In the past, state-owned Chinese banks were known for bad loans and poor corporate governance. Recently, four of these institutions went public, with one IPO raising a record $21.9 billion. International investors have proved eager to buy shares, although the government retains a controlling interest.

For a take on these financial institutions’ transformation, the Bulletin went to an HLS alumnus (and a former student of Professor Lucian Bebchuk’s) who has an insider’s perspective. Bo Li ’99 serves as deputy director general of the Legal Affairs Department of the People’s Bank of China, the country’s central bank and the coordinating agency in state banking reform.

As government-owned banks become publicly traded, how are corporate governance factors taken into account?

Li: In the past two decades, China has been promoting joint-stock reforms in state-owned enterprises with corporate governance at its core aimed at maximizing shareholders’ value. Reforms of state-owned banks are no exception. The reforms usually follow the same sequence. First, a state-owned bank is financially restructured by receiving additional capital from the government and stripping off nonperforming loans with the government’s assistance. Second, the bank is corporatized by becoming a joint-stock company with shareholders, a board of directors, a board of supervisors and management. Third, international and domestic strategic investors are invited to invest in the bank. Fourth, the bank is listed in Hong Kong (with simultaneous private placement in the U.S. and Europe) and, in some cases, listed in the domestic A-share market in Shanghai. Establishing and improving corporate governance is a crucial aspect of the second, third and fourth steps. Fifth, throughout (and after) the above process, the bank goes through various organizational, operational, cultural and other restructurings and reforms, with the goal of becoming a truly well-managed, market-oriented and profit-making entity. The fifth step, still under way for all such banks, is the hardest and may take the longest time. Corporate governance reform is still ongoing.

In this process, we have been facing several challenges. First, how to distinguish between the government’s role as an owner-shareholder of the bank and its role as a regulator of the bank. Second, how should the government, as an owner-shareholder of the bank, exercise its shareholder rights? Third, how to make the bank a truly market-oriented institution. We see a proper system of corporate governance as an important part of the solution to the challenges.

More broadly, what are the biggest corporate governance challenges facing publicly traded companies in China? How could the situation be improved?

Generally, there is a lack of appreciation of shareholders’ value in publicly traded companies. Board and management do not pay enough attention to shareholders’ value, and minority shareholders are particularly vulnerable to abuses of controlling shareholders and management.
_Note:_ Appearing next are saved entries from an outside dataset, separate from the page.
-- ==== Sys2Proof/Certificates/Slice0/Obligations.lean ====
section
/-! DEFINITION. The statements for the provers. Each names the rules of the manual it formalises; a clause that rests on a choice of the
model says so and names its log entry. -/

open Sys2Proof Sys2Proof.Machine

/-! ### Element control -/

/-- R97, R100, R101, R107: NOP does nothing of its own; IDLE n keeps its context from being a candidate through cycle c + n; HALT halts it at
the end of the firing; DEQ removes one token, once, even where the rule names the same input. Each is otherwise only the end of a firing. -/
def Obligations.ControlFirings : Prop := ∀ s : State,
  s.Ends .nop
  ∧ s.Ends (.idle 0)
  ∧ (∀ n : BitVec 13, n ≠ 0 →
      s.EndsFrom (s.updCtx s.cur.cid fun k => k.updCtl fun c => { c with wait := .idle (s.cycle + n.toNat + 1) }) (.idle n))
  ∧ (∃ t u, exec .halt s = .next t ∧ s.FiresBare u ∧ t = u.updCtx s.cur.cid fun k => k.updCtl fun c => { c with halted := true })
  ∧ ∀ j : BitVec 3, s.Ends (.deq (.inp j)) [j.toNat]

/-- R102: PSET, PLOG, PANY and PALL write one predicate: of a bank K, the constant, the exclusive or of two, the disjunction or the
conjunction of a range from PS1 to PS2, inverted where INV is set; the update takes effect with latency 1 and nothing else changes. -/
def Obligations.PredicateResults : Prop := ∀ (s : State) (k : BitVec 2) (d a b : BitVec 5),
  let q (j : Nat) : Bool := s.my.p (32 * k.toNat + j)
  let out (r : Bool) : List Eff := [.pred (32 * k.toNat + d.toNat) r]
  s.Gives (.pset k d 0) 1 (out false) ∧ s.Gives (.pset k d 1) 1 (out true)
  ∧ s.Gives (.plog k d a b 0) 1 (out (q a.toNat != q b.toNat)) ∧ s.Gives (.plog k d a b 1) 1 (out (q a.toNat == q b.toNat))
  ∧ (∃ r : Bool, (r = true ↔ ∃ j, a.toNat ≤ j ∧ j ≤ b.toNat ∧ q j = true)
      ∧ s.Gives (.pany k d a b 0) 1 (out r) ∧ s.Gives (.pany k d a b 1) 1 (out !r))
  ∧ (∃ r : Bool, (r = true ↔ ∀ j, a.toNat ≤ j → j ≤ b.toNat → q j = true)
      ∧ s.Gives (.pall k d a b 0) 1 (out r) ∧ s.Gives (.pall k d a b 1) 1 (out !r))


/-! ### Moving values, heads and tags -/

/-- R99, R103: MOV to each kind of destination: a vector register under the mask (every lane with .ALL), an x register, one token on an
output (none for a vector under an all-clear mask), nothing for NULL. The value is what R99's table says the source yields; a head that is
POISON is another statement. R104, R105, R106: MOVI writes its sign-extended immediate; LIT the 32 bits of HI8 above the literal's low 24,
extended for an x register with or without sign; SEL every lane, from S1 where the mask is set and from S2 where it is clear (exchanged under
.N). R35, R36, R85, R89, R115: what each source yields to them and to every later family: a vector register its lanes, LANE its lane numbers,
an x register its low half in every lane, a literal its 32 bits in every lane or sign-extended, a DATA head its lanes (0 where the arrived token
holds none) or its scalar, a MARK its payload, EOS and DRAIN zero. -/
def Obligations.MovesAndConstants : Prop :=
  (∀ (s : State) (a : Src) (m : BitVec 1), s.poisoned [a] = none →
  let mask : Mask := if m = 1 then Mask.full else s.my.regs.mask
  let i (d : Dst) : Instr := .mov d a (m.setWidth 3)
  let tok (k : BitVec 3) (t : Token) : List Eff := [.emit k.toNat (s.stamp s.cur.cid t)]
  s.Gives (i .null) 1 []
  ∧ (∀ (k : BitVec 4) (v : Vec), s.srcVal (.v k) a = .vec v → s.Gives (i (.v k)) 1 [.vec k.toNat mask v])
  ∧ (∀ (k : BitVec 4) (w : Dword), s.srcVal (.v k) a = .sca w → s.Gives (i (.v k)) 1 [.vec k.toNat mask (Vec.splat (w.setWidth 32))])
  ∧ (∀ (k : BitVec 2) (v : Vec), s.srcVal (.x k) a = .vec v → s.Gives (i (.x k)) 1 [.sreg k.toNat (v.get 1 ++ v.get 0)])
  ∧ (∀ (k : BitVec 2) (w : Dword), s.srcVal (.x k) a = .sca w → s.Gives (i (.x k)) 1 [.sreg k.toNat w])
  ∧ (∀ (k : BitVec 3) (v : Vec), s.srcVal (.out k) a = .vec v →
      s.Gives (i (.out k)) 1 (if mask = 0 then [] else tok k (vecTok (s.my.otag k.toNat) mask v)))
  ∧ (∀ (k : BitVec 3) (w : Dword), s.srcVal (.out k) a = .sca w → s.Gives (i (.out k)) 1 (tok k (scaTok (s.my.otag k.toNat) w))))
  ∧ ∀ (s : State) (d : Dst),
  (∀ n : BitVec 13, s.Gives (.movi d n) 1 (s.write d
      (if isScalar d then .sca (n.signExtend 64) else .vec (Vec.splat (n.signExtend 32))) s.my.regs.mask))
  ∧ (∀ (hi : BitVec 8) (lo : BitVec 24),
      s.Gives (.lit d 0 hi lo) 1 (s.write d (if isScalar d then .sca ((hi ++ lo).signExtend 64) else .vec (Vec.splat (hi ++ lo))) s.my.regs.mask)
      ∧ s.Gives (.lit d 1 hi lo) 1 (s.write d (if isScalar d then .sca ((hi ++ lo).setWidth 64) else .vec (Vec.splat (hi ++ lo))) s.my.regs.mask))
  ∧ (∀ (a b : Src) (n : BitVec 1), s.poisoned [a, b] = none → ∃ v : Vec,
      (∀ k, k < 192 → v.get k = if s.my.regs.mask.getLsbD k = (n == 0) then (s.srcVal d a).lanes.get k else (s.srcVal d b).lanes.get k)
      ∧ s.Gives (.sel d a b (n.setWidth 3)) 1 (s.write d (.vec v) Mask.full))
  ∧ (∀ k : BitVec 4, s.srcVal d (.v k) = .vec (s.my.v k.toNat) ∧ s.srcVec (.v k) = s.my.v k.toNat)
  ∧ (let all (a : Src) (w : Word) : Prop := ∀ j, j < 192 → (s.srcVec a).get j = w
    (∃ v : Vec, s.srcVal d .lane = .vec v ∧ s.srcVec .lane = v ∧ ∀ j, j < 192 → v.get j = BitVec.ofNat 32 j)
    ∧ (∀ k : BitVec 2, s.srcVal d (.x k) = .sca (s.my.x k.toNat) ∧ s.srcSca (.x k) = s.my.x k.toNat ∧ all (.x k) ((s.my.x k.toNat).setWidth 32))
    ∧ (s.srcVal d .zero = (if isScalar d then .sca 0 else .vec (s.srcVec .zero)) ∧ s.srcSca .zero = 0 ∧ all .zero 0)
    ∧ (∀ w : BitVec 26,
      let lv := w.extractLsb' 0 24
      let lf := w.extractLsb' 24 2
      let l : Word := if lf = 0 then lv.setWidth 32 else if lf = 1 then lv.signExtend 32 else if lf = 2 then lv ++ 0#8
        else w.extractLsb' 0 16 ++ w.extractLsb' 0 16
      s.srcVal d (.lit w) = (if isScalar d then .sca (l.signExtend 64) else .vec (s.srcVec (.lit w)))
      ∧ s.srcSca (.lit w) = l.signExtend 64 ∧ all (.lit w) l)
    ∧ ∀ k : BitVec 3,
      let h := s.head k.toNat
      (h.kind = kDATA → h.sc = false → s.srcVal d (.inp k) = .vec h.lanes ∧ s.srcVec (.inp k) = h.lanes
          ∧ s.srcSca (.inp k) = h.lanes.get 1 ++ h.lanes.get 0)
      ∧ (h.kind = kDATA ∨ h.kind = kMARK → h.sc = true →
          s.srcVal d (.inp k) = .sca h.scalar ∧ s.srcSca (.inp k) = h.scalar ∧ all (.inp k) (h.scalar.setWidth 32))
      ∧ (h.kind = kEOS ∨ h.kind = kDRAIN → s.srcSca (.inp k) = 0 ∧ all (.inp k) 0))
  ∧ ∀ (g : BitVec 4) (m : Mask) (v : Vec) (j : Nat), j < 192 → (vecTok g m v).lanes.get j = if m.getLsbD j then v.get j else 0


/-- R108, R109: EMIT puts one DATA, MARK or EOS token on its output, a MARK with its level as tag and any other with the output's tag or,
under T, the tag of the slot; a vector under an all-clear mask is no token. TAGSET sets, copies from a head, or increments the output's tag. -/
def Obligations.EmitAndTagset : Prop := ∀ (s : State) (k : BitVec 3) (g : BitVec 4),
  let put (t : Token) : List Eff := [.emit k.toNat (s.stamp s.cur.cid t)]
  let old := s.my.otag k.toNat
  let i (a : Src) (c : BitVec 4) : Instr := .emit (.out k) a g c
  (∀ a, s.poisoned [a] = none →
    let v := (s.srcVal (.out k) a).lanes
    (if s.my.regs.mask = 0 then s.Ends (i a 0) else s.Gives (i a 0) 1 (put (vecTok old s.my.regs.mask v)))
    ∧ (if s.my.regs.mask = 0 then s.Ends (i a 8) else s.Gives (i a 8) 1 (put (vecTok g s.my.regs.mask v)))
    ∧ s.Gives (i a 4) 1 (put (scaTok old (s.srcSca a))) ∧ s.Gives (i a 12) 1 (put (scaTok g (s.srcSca a)))
    ∧ s.Gives (i a 13) 1 (put (markTok g.toNat true (s.srcSca a))))
  ∧ s.Gives (i .zero 9) 1 (put (markTok g.toNat false 0))
  ∧ s.Gives (i .zero 2) 1 (put (eosTok old)) ∧ s.Gives (i .zero 10) 1 (put (eosTok g))
  ∧ s.Gives (.tagset (.out k) .zero g 0) 1 [.otag k.toNat g]
  ∧ (∀ j, s.poisoned [.inp j] = none → s.Gives (.tagset (.out k) (.inp j) 0 1) 1 [.otag k.toNat (s.head j.toNat).tag])
  ∧ s.Gives (.tagset (.out k) .zero 0 2) 1 [.otag k.toNat (old + 1)]

/-- R110, R111, R112: HDREAD gives the word its selector names, of a POISON head as of any other and without removing it; FCOUNT the
counter before this firing; MASKSET the new lane-valid mask. -/
def Obligations.HeadersCountersMasks : Prop := ∀ s : State,
  (∀ (k : BitVec 2) (j : BitVec 3),
    let h := s.head j.toNat
    let i (c : BitVec 4) : Instr := .hdread (.x k) (.inp j) c
    let gives (c : BitVec 4) (w : Dword) : Prop := s.Gives (i c) 1 [.sreg k.toNat w]
    gives 0 (0#45 ++ BitVec.ofNat 8 (Mask.count h.mask) ++ bv1 h.sc ++ bv1 h.sys ++ h.ctx ++ h.tag ++ h.kind)
    ∧ gives 1 (if h.kind = kPOISON then 0#27 ++ h.pcode ++ h.psrc else 0)
    ∧ gives 2 (if h.kind = kPOISON then 0#16 ++ h.pcount else 0)
    ∧ gives 3 (h.mask.extractLsb' 0 64) ∧ gives 4 (h.mask.extractLsb' 64 64) ∧ gives 5 (h.mask.extractLsb' 128 64)
    ∧ gives 6 (if h.sc then h.scalar else if h.kind = kDATA then h.lanes.get 1 ++ h.lanes.get 0 else 0))
  ∧ (∀ k : BitVec 2, s.Gives (.fcount (.x k)) 1 [.sreg k.toNat (0#16 ++ s.my.regs.fcount)])
  ∧ (∀ a, s.poisoned [a] = none →
    let old := s.my.regs.mask
    let gives (c : BitVec 3) (bit : Nat → Bool) : Prop :=
      ∃ m : Mask, (∀ n, n < 192 → m.getLsbD n = bit n) ∧ s.Gives (.maskset a c) 1 [.mask m]
    gives 0 (fun n => (s.srcVec a).get n != 0)
    ∧ gives 1 (fun n => old.getLsbD n && (s.srcVec a).get n != 0)
    ∧ gives 2 (fun n => old.getLsbD n || (s.srcVec a).get n != 0)
    ∧ gives 3 (fun n => decide (n < (s.srcSca a).toNat)))
  ∧ (∀ j, s.poisoned [.inp j] = none →
    let h := s.head j.toNat
    s.Gives (.maskset (.inp j) 4) 1 [.mask (if h.kind = kDATA ∧ h.sc = false then h.mask else 0)])

/-! ### Poison on a source -/

/-- R89, R116: an instruction of the element-control, integer and float families whose source shows a POISON head computes nothing: on an
output the POISON itself goes out at the instruction's latency, with CTX and SYS the only fields changed (of two, the first source's); any
other destination keeps its value and the poison is counted. IDIV and the special-function instructions take their shared unit as ever.
That a poison passes on at the instruction's own latency, and that it takes the unit, is the model's reading (log entry 10).
R410: a counted poison raises its context's sink by one, without passing 2^32 - 1, and the first one leaves its origin there; no other sink
and nothing else changes. Context S has no sink. -/
def Obligations.PoisonPropagates : Prop := ∀ (s : State) (d : Dst) (a b : Src) (m : BitVec 3) (q : Token),
  let gone (i : Instr) (u : State) (lat : Nat) : Prop := match d with
    | .out k => s.GivesFrom u i lat [.emit k.toNat (u.stamp s.cur.cid q)]
    | .v _ => s.EndsFrom (u.countPoison s.cur.cid q) i
    | .x _ => s.EndsFrom (u.countPoison s.cur.cid q) i
    | .null => s.EndsFrom (u.countPoison s.cur.cid q) i
  let lv (v x : Nat) : Nat := if isScalar d then x else v
  (s.poisoned [a, b] = some q →
    gone (.sel d a b m) s 1 ∧ gone (.iadd d a b m) s 1 ∧ gone (.isub d a b m) s 1 ∧ gone (.imul d a b m) s (lv 3 4)
    ∧ gone (.imulh d a b m) s (lv 3 4) ∧ gone (.imad d a b m) s (lv 3 4) ∧ gone (.imin d a b m) s 1 ∧ gone (.imax d a b m) s 1
    ∧ gone (.and d a b m) s 1 ∧ gone (.or d a b m) s 1 ∧ gone (.xor d a b m) s 1 ∧ gone (.shl d a b) s 1 ∧ gone (.shr d a b m) s 1
    ∧ gone (.rot d a b m) s 1 ∧ gone (.icmp d a b m) s 1 ∧ gone (.bfx d a b m) s 1 ∧ gone (.bfi d a b) s 1
    ∧ (∀ h n, gone (.addr d a b h n) s 2) ∧ gone (.lscan d a b m) s 4 ∧ gone (.idiv d a b m) (s.takeDivider (lv 8 16)) (lv 12 22)
    ∧ gone (.fadd d a b m) s 4 ∧ gone (.fsub d a b m) s 4 ∧ gone (.fmul d a b m) s 4 ∧ gone (.ffma d a b m) s 4
    ∧ gone (.fmin d a b) s 2 ∧ gone (.fmax d a b) s 2 ∧ gone (.fminn d a b) s 2 ∧ gone (.fmaxn d a b) s 2 ∧ gone (.fcmp d a b m) s 2
    ∧ gone (.fdiv d a b m) (s.takeSfu 8) 14 ∧ gone (.fscale d a b m) s 3 ∧ (∀ f p, gone (.scunpk d a b f p) s 3)
    ∧ (m.toNat < 3 → gone (.fsgn d a b m) s 2) ∧ (m = 5 → gone (.fround d a b m) s 3))
  ∧ (s.poisoned [a] = some q →
    gone (.mov d a m) s 1 ∧ (∀ n, gone (.iaddi d a n) s 1) ∧ (∀ y w, gone (.isat d a y w) s 1) ∧ gone (.bitc d a m) s 1
    ∧ gone (.fclass d a) s 2 ∧ gone (.frcp d a m) (s.takeSfu 4) 8 ∧ gone (.frsq d a m) (s.takeSfu 4) 8
    ∧ gone (.fsqrt d a m) (s.takeSfu 8) 12 ∧ gone (.fexp2 d a m) (s.takeSfu 4) 10 ∧ gone (.flog2 d a m) (s.takeSfu 4) 10
    ∧ gone (.fred d a) s 8 ∧ gone (.frmax d a m) s 6 ∧ gone (.frmin d a m) s 6 ∧ (∀ r f p n, gone (.cvtf d a r f p n) s 3)
    ∧ (∀ y p n, gone (.cvti d a y p n) s 3) ∧ (∀ y u p n, gone (.cvtif d a y u p n) s 3) ∧ (∀ k y h, gone (.cvt4 d a k y h) s 3)
    ∧ (∀ p x, gone (.mxunpk d a p x) s 3) ∧ (∀ k f y p n, gone (.scpack d a k f y p n) s 6)
    ∧ (3 ≤ m.toNat → gone (.fsgn d a b m) s 2) ∧ (m ≠ 5 → gone (.fround d a b m) s 3)
    ∧ (∀ p x, s.EndsFrom (s.countPoison s.cur.cid q) (.mxpack d a p x)) ∧ s.EndsFrom (s.countPoison s.cur.cid q) (.maskset a m)
    ∧ ∀ g p, s.EndsFrom (s.countPoison s.cur.cid q) (.cchain a g p))
  ∧ ∀ c : Nat, (ctxOf c = 4 → s.countPoison c q = s)
    ∧ (ctxOf c < 4 →
      let old := SMap.get (s.region (regionOf c)).sinks (ctxOf c) {}
      let new := SMap.get ((s.countPoison c q).region (regionOf c)).sinks (ctxOf c) {}
      new.poison = min (old.poison + 1) (2 ^ 32 - 1) ∧ new.stranded = old.stranded
      ∧ new.origin = (match old.origin with | some o => some o | none => some (q.psrc, q.pcode, q.pcount))
      ∧ (∀ x, x ≠ ctxOf c → SMap.get ((s.countPoison c q).region (regionOf c)).sinks x {} = SMap.get (s.region (regionOf c)).sinks x {})
      ∧ (∀ r, r ≠ regionOf c → (s.countPoison c q).region r = s.region r)
      ∧ { s.countPoison c q with regions := s.regions } = s)

/-! ### Integer and address instructions -/

/-- R118, R119: sums, differences and products are computed exactly and narrowed once: modulo 2^w, clamped as signed (.SS), or clamped as
unsigned (.US); IMAD's addend is D's value before the firing; IMULH gives the upper half of the exact product. w is 32 in every lane, or 64
for an x destination. -/
def Obligations.IntegerSums : Prop := ∀ (s : State) (d : Dst) (a b : Src), s.poisoned [a, b] = none → s.poisoned [a] = none →
  let ss (w : Nat) (e : Int) : BitVec w := BitVec.ofInt w (clampI (-(2 ^ (w - 1))) (2 ^ (w - 1) - 1) e)
  let us (w : Nat) (e : Int) : BitVec w := BitVec.ofInt w (clampI 0 (2 ^ w - 1) e)
  let nat {w : Nat} (x : BitVec w) : Int := (x.toNat : Int)
  s.GivesInt2 (.iadd d a b 0) d a b 1 1 (fun _ x y => x + y)
  ∧ s.GivesInt2 (.iadd d a b 1) d a b 1 1 (fun w x y => ss w (x.toInt + y.toInt))
  ∧ s.GivesInt2 (.iadd d a b 2) d a b 1 1 (fun w x y => us w (nat x + nat y))
  ∧ s.GivesInt2 (.isub d a b 0) d a b 1 1 (fun _ x y => x - y)
  ∧ s.GivesInt2 (.isub d a b 1) d a b 1 1 (fun w x y => ss w (x.toInt - y.toInt))
  ∧ s.GivesInt2 (.isub d a b 2) d a b 1 1 (fun w x y => us w (nat x - nat y))
  ∧ s.GivesInt2 (.imul d a b 0) d a b 3 4 (fun _ x y => x * y)
  ∧ s.GivesInt2 (.imul d a b 1) d a b 3 4 (fun w x y => ss w (x.toInt * y.toInt))
  ∧ s.GivesInt2 (.imul d a b 2) d a b 3 4 (fun w x y => us w (nat x * nat y))
  ∧ s.GivesInt3 (.imad d a b 0) d a b 3 4 (fun _ z x y => z + x * y)
  ∧ s.GivesInt3 (.imad d a b 1) d a b 3 4 (fun w z x y => ss w (z.toInt + x.toInt * y.toInt))
  ∧ s.GivesInt3 (.imad d a b 2) d a b 3 4 (fun w z x y => us w (nat z + nat x * nat y))
  ∧ s.GivesInt2 (.imulh d a b 0) d a b 3 4 (fun w x y => BitVec.ofInt w (x.toInt * y.toInt / 2 ^ w))
  ∧ s.GivesInt2 (.imulh d a b 1) d a b 3 4 (fun w x y => BitVec.ofNat w (x.toNat * y.toNat / 2 ^ w))
  ∧ s.GivesInt2 (.imulh d a b 2) d a b 3 4 (fun w x y => BitVec.ofInt w (x.toInt * nat y / 2 ^ w))
  ∧ ∀ n : BitVec 8, s.GivesInt1 (.iaddi d a n) d a 1 1 (fun w x => x + n.signExtend w)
The stock market as a means of corporate governance is not well-developed. There is a lack of effective legal remedies for wronged shareholders.

China’s company law was substantially amended in 2005. Several legal mechanisms designed to protect minority shareholders and creditors, including derivative suits, piercing the corporate veil and cumulative voting, have been incorporated into the amended company law. The effectiveness of such mechanisms remains to be seen. China is also in the process of drafting its first property law, which is expected to be enacted in 2007. These new laws will help build a good legal foundation for sound corporate governance practices in China. In addition to the legislative efforts, government agencies and market participants are helping improve corporate governance in public companies. Market forces will play an important role.